El cambio comenzará en 2027 y se aplicará gradualmente hasta llegar a las 40 horas semanales en 2030
México.– La reducción de la jornada laboral de 48 a 40 horas semanales ya es una realidad en México, aunque su implementación no será inmediata. El gobierno encabezado por la presidenta Claudia Sheinbaum confirmó que el cambio se aplicará de forma gradual durante los próximos años para permitir la adaptación de empresas y centros de trabajo.
La medida representa una de las reformas laborales más importantes de las últimas décadas y beneficiará a millones de trabajadores en todo el país.
¿Cuándo comenzarán las 40 horas?
Aunque la reforma ya fue aprobada, la reducción iniciará oficialmente el 1 de enero de 2027.
A partir de esa fecha comenzará un proceso escalonado que reducirá dos horas por año hasta alcanzar la meta final en 2030.

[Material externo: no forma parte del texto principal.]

-- ==== Sys2Proof/Certificates/Slice0/Obligations.lean ====
section
/-! DEFINITION. Sys2Proof/Certificates/Slice0/Obligations.lean: the statements for the provers. -/

namespace Sys2Proof.Claims

end Sys2Proof.Claims

open Sys2Proof Sys2Proof.Machine Sys2Proof.Claims

/-! ### Facet instructions -/

/-- A row of `SALU`: its constructor, function code and function. -/
structure Sys2Proof.Claims.SaluRule where
  ctor : Fin 96 → Ins → Ecc → Instr
  code : Nat
  op   : W64 → W64 → W64

/-- The rows of `SALU` with their function code and what R144 says of sA and b. -/
def Sys2Proof.Claims.saluRules : List SaluRule :=
  ([⟨.saluAdd, 0, fun a b => a + b⟩, ⟨.saluSub, 1, fun a b => a - b⟩, ⟨.saluAnd, 2, fun a b => a &&& b⟩,
   ⟨.saluOr, 3, fun a b => a ||| b⟩, ⟨.saluXor, 4, fun a b => a ^^^ b⟩, ⟨.saluShl, 5, fun a b => a <<< (b.toNat % 64)⟩] : List SaluRule) ++
  ([⟨.saluShr, 6, fun a b => a >>> (b.toNat % 64)⟩, ⟨.saluSra, 7, fun a b => a.sshiftRight (b.toNat % 64)⟩,
   ⟨.saluMul, 8, fun a b => a * b⟩, ⟨.saluMulhu, 9, fun a b => BitVec.ofNat 64 (a.toNat * b.toNat / 2 ^ 64)⟩,
   ⟨.saluMinu, 10, fun a b => BitVec.ofNat 64 (min a.toNat b.toNat)⟩] : List SaluRule) ++
  ([⟨.saluMaxu, 11, fun a b => BitVec.ofNat 64 (max a.toNat b.toNat)⟩,
   ⟨.saluSltu, 12, fun a b => if a.toNat < b.toNat then 1 else 0⟩,
   ⟨.saluSlt, 13, fun a b => if a.toInt < b.toInt then 1 else 0⟩, ⟨.saluSeq, 14, fun a b => if a = b then 1 else 0⟩] : List SaluRule)

/-- R144: `LI` sets sD to `IMM`, and `SALU`, in each of its fifteen functions, sets sD to sA op b, where b is sB, or `IMM` when
`IMMB` is 1. An instruction that can issue goes on to the next one (R146), traps on no operand, and changes nothing else. -/
def Obligations.LiAndSaluSetDestination : Prop :=
  ∀ (f : Fin 96) (i : Ins) (e : Ecc) (s : State),
    (issues f 0x02 { d := .s, imm := 0xFFFFFFFFFFFFFFFF } i e s = true →
      exec (.li f i e) s = .next (issued f e 0 (advance (setS s.facets[f] i.d i.imm)) s)) ∧
    (∀ r ∈ saluRules, issues f 0x03 (useSalu i) i e s = true → i.x.toNat = r.code →
      exec (r.ctor f i e) s = .next (issued f e 0
        (advance (setS s.facets[f] i.d
          (r.op (sReg s.facets[f] i.a) (if i.fl.getLsbD 0 then i.imm else sReg s.facets[f] i.b)))) s))

/-- R143, R146, R147, R170: `NOP`, `WAIT` once its units and tags are done (what they wrote is then seen by the instructions
after it), and `BR` and `LOOP` in each of their forms: where the PC goes and what becomes of the loop stack. -/
def Obligations.ControlFlowMoves : Prop :=
  ∀ (f : Fin 96) (i : Ins) (e : Ecc) (s : State),
    let x := s.facets[f]
    let tgt : BitVec 13 := (i.imm.extractLsb' 0 12).zeroExtend 13
    (issues f 0x00 {} i e s = true → exec (.nop f i e) s = .next (issued f e 0 (advance x) s)) ∧
    (issues f 0x08 { fl := 0x1F, x := 0xFF } i e s = true → unitsDone s f x (i.fl.extractLsb' 0 5) (i.x.extractLsb' 0 8) = true →
      exec (.wait f i e) s = .next (issued f e 0
        (advance (waitRaces (i.fl.extractLsb' 0 5) (i.x.extractLsb' 0 8) x)) s)) ∧
    (issues f 0x06 { a := .s, x := 3, imm := 0xFFF } i e s = true →
      (i.x = 0 ∨ (i.x = 1 ∧ sReg x i.a = 0) ∨ (i.x = 2 ∧ sReg x i.a ≠ 0)) →
      (∀ l ls, x.loops = l :: ls → l.start ≤ tgt ∧ tgt ≤ l.last) →
      exec (.br f i e) s = .next (issued f e 0 { x with pc := tgt, seqNo := x.seqNo + 1 } s)) ∧
    (issues f 0x06 { a := .s, x := 3, imm := 0xFFF } i e s = true →
      ((i.x = 1 ∧ sReg x i.a ≠ 0) ∨ (i.x = 2 ∧ sReg x i.a = 0)) →
      exec (.br f i e) s = .next (issued f e 0 (advance x) s)) ∧
    (issues f 0x07 { a := .s, imm := 0xFFF } i e s = true → x.pc < tgt →
      (∀ l ls, x.loops = l :: ls → tgt ≤ l.last) → sReg x i.a = 0 →
      exec (.loop f i e) s = .next (issued f e 0 { x with pc := tgt + 1, seqNo := x.seqNo + 1 } s)) ∧
    (issues f 0x07 { a := .s, imm := 0xFFF } i e s = true → x.pc < tgt →
      (∀ l ls, x.loops = l :: ls → tgt ≤ l.last) → sReg x i.a ≠ 0 → x.loops.length < 4 →
      exec (.loop f i e) s = .next (issued f e 0
        { x with pc := x.pc + 1, seqNo := x.seqNo + 1, loops := ⟨x.pc + 1, tgt, sReg x i.a⟩ :: x.loops } s))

El calendario proyectado es el siguiente:
- 2026: 48 horas semanales.
- 2027: 46 horas semanales.
- 2028: 44 horas semanales.
- 2029: 42 horas semanales.
- 2030: 40 horas semanales.
Empresas tendrán tiempo para adaptarse
El gobierno federal explicó que la aplicación gradual busca evitar afectaciones económicas y operativas en los distintos sectores productivos.
La intención es que las empresas puedan reorganizar horarios, procesos y plantillas laborales sin afectar la productividad.
Además, desde el 1 de mayo de 2026 comenzaron a correr los plazos para que los centros de trabajo preparen sus operaciones de cara a la primera reducción que entrará en vigor en enero de 2027.
¿Habrá dos días obligatorios de descanso?
Uno de los temas que más debate generó durante la discusión de la reforma fue la posibilidad de establecer dos días obligatorios de descanso para todos los trabajadores.
Sin embargo, las autoridades señalaron que debido a la diversidad de actividades económicas existentes en México, no se estableció que esos descansos deban ser necesariamente sábado y domingo.
Las condiciones específicas podrán variar dependiendo del sector y de los acuerdos laborales existentes.
Argumentos a favor
Quienes respaldan la reforma consideran que permitirá:
- Mejorar la calidad de vida de los trabajadores.
- Reducir el estrés laboral y el agotamiento.
- Incrementar la productividad.
- Fortalecer la convivencia familiar.
- Mejorar el equilibrio entre trabajo y vida personal.
Diversos especialistas también consideran que una jornada más corta puede traducirse en empleados más eficientes y motivados.
Preocupa a algunos empresarios
Por otro lado, organizaciones empresariales han manifestado inquietudes sobre los posibles efectos económicos de la medida.
Algunos sectores consideran que la reducción podría incrementar costos laborales, especialmente en industrias que operan de forma continua.
Entre los sectores que han mostrado preocupación se encuentran:
- Comercio.
- Transporte.
- Industria extractiva.
- Manufactura.
¿Qué podría ocurrir hacia 2030?
Estudios de firmas especializadas estiman que, si las empresas logran modernizar procesos y mejorar su eficiencia, la reforma podría generar beneficios importantes para la economía mexicana.
Entre los escenarios proyectados se encuentran incrementos en salarios reales, disminución del desempleo y mejoras en las condiciones laborales de millones de trabajadores.
Por ahora, México se prepara para iniciar una transición histórica que transformará la forma de trabajar durante los próximos años.